— Work task —
From the listing below, copy only the lines from the line that contains "let rail := bitsOf w (8 * (k % 4)) 5" to the line that contains "def State.btmReset (s", counting those two lines as part of the copy.

— Records for the exercise —
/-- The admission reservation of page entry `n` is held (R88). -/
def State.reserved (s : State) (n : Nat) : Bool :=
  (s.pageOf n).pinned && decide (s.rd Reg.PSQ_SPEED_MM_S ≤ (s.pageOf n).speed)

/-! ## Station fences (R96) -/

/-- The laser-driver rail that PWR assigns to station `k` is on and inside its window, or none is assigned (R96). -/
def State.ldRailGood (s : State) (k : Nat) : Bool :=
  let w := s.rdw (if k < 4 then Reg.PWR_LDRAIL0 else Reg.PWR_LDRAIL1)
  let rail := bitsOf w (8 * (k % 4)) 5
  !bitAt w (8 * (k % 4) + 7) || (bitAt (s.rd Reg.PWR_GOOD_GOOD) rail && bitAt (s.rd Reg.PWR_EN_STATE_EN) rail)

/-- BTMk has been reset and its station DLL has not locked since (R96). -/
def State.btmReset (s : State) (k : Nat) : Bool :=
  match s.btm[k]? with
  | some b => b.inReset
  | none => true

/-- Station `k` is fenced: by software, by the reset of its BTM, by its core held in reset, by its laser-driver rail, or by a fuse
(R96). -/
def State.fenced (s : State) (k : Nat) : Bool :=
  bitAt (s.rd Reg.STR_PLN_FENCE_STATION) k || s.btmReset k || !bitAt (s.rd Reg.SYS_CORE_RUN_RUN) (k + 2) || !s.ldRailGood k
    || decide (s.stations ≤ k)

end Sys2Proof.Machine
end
==
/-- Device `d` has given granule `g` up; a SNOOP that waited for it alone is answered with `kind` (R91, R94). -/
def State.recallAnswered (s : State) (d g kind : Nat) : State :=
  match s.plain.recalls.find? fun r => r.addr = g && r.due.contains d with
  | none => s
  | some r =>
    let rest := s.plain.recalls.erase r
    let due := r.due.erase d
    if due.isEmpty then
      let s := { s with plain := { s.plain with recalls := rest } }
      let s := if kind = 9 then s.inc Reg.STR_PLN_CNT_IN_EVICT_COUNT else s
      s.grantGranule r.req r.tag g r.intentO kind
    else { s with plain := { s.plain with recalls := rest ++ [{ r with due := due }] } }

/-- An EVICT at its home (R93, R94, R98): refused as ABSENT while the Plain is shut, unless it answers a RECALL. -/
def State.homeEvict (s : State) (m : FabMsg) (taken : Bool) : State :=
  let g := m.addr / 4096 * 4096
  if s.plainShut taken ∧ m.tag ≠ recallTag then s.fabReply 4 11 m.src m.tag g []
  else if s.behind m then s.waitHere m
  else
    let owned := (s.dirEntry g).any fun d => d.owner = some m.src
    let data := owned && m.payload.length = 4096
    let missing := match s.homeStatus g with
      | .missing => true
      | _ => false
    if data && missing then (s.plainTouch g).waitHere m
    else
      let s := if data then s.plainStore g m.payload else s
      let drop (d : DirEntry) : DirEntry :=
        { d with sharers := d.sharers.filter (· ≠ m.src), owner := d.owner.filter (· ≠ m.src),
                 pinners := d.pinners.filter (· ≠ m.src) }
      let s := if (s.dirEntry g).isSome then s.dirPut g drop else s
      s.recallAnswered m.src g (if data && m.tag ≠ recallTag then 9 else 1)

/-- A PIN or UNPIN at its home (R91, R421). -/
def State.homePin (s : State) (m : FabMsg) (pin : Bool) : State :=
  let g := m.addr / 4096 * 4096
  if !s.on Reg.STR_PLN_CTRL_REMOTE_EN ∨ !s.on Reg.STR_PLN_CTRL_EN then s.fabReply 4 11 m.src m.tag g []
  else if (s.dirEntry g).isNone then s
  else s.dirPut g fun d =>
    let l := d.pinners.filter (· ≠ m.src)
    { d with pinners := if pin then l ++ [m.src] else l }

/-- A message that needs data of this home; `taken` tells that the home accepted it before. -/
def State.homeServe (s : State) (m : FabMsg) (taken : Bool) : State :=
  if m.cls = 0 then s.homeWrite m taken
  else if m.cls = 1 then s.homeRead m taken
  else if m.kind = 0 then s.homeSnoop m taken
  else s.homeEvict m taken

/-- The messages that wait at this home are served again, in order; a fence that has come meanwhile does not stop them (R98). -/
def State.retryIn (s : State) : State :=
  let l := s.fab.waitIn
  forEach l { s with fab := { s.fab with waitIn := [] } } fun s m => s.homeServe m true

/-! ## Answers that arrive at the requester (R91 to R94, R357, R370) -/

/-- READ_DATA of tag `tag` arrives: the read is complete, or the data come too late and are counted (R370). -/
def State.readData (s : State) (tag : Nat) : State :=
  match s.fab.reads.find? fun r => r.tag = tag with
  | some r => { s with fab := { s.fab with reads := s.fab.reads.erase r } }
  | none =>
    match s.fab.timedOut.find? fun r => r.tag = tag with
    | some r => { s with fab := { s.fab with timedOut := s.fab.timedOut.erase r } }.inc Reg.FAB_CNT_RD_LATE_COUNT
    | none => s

— Result for this exercise —
  let rail := bitsOf w (8 * (k % 4)) 5
  !bitAt w (8 * (k % 4) + 7) || (bitAt (s.rd Reg.PWR_GOOD_GOOD) rail && bitAt (s.rd Reg.PWR_EN_STATE_EN) rail)

/-- BTMk has been reset and its station DLL has not locked since (R96). -/
def State.btmReset (s : State) (k : Nat) : Bool :=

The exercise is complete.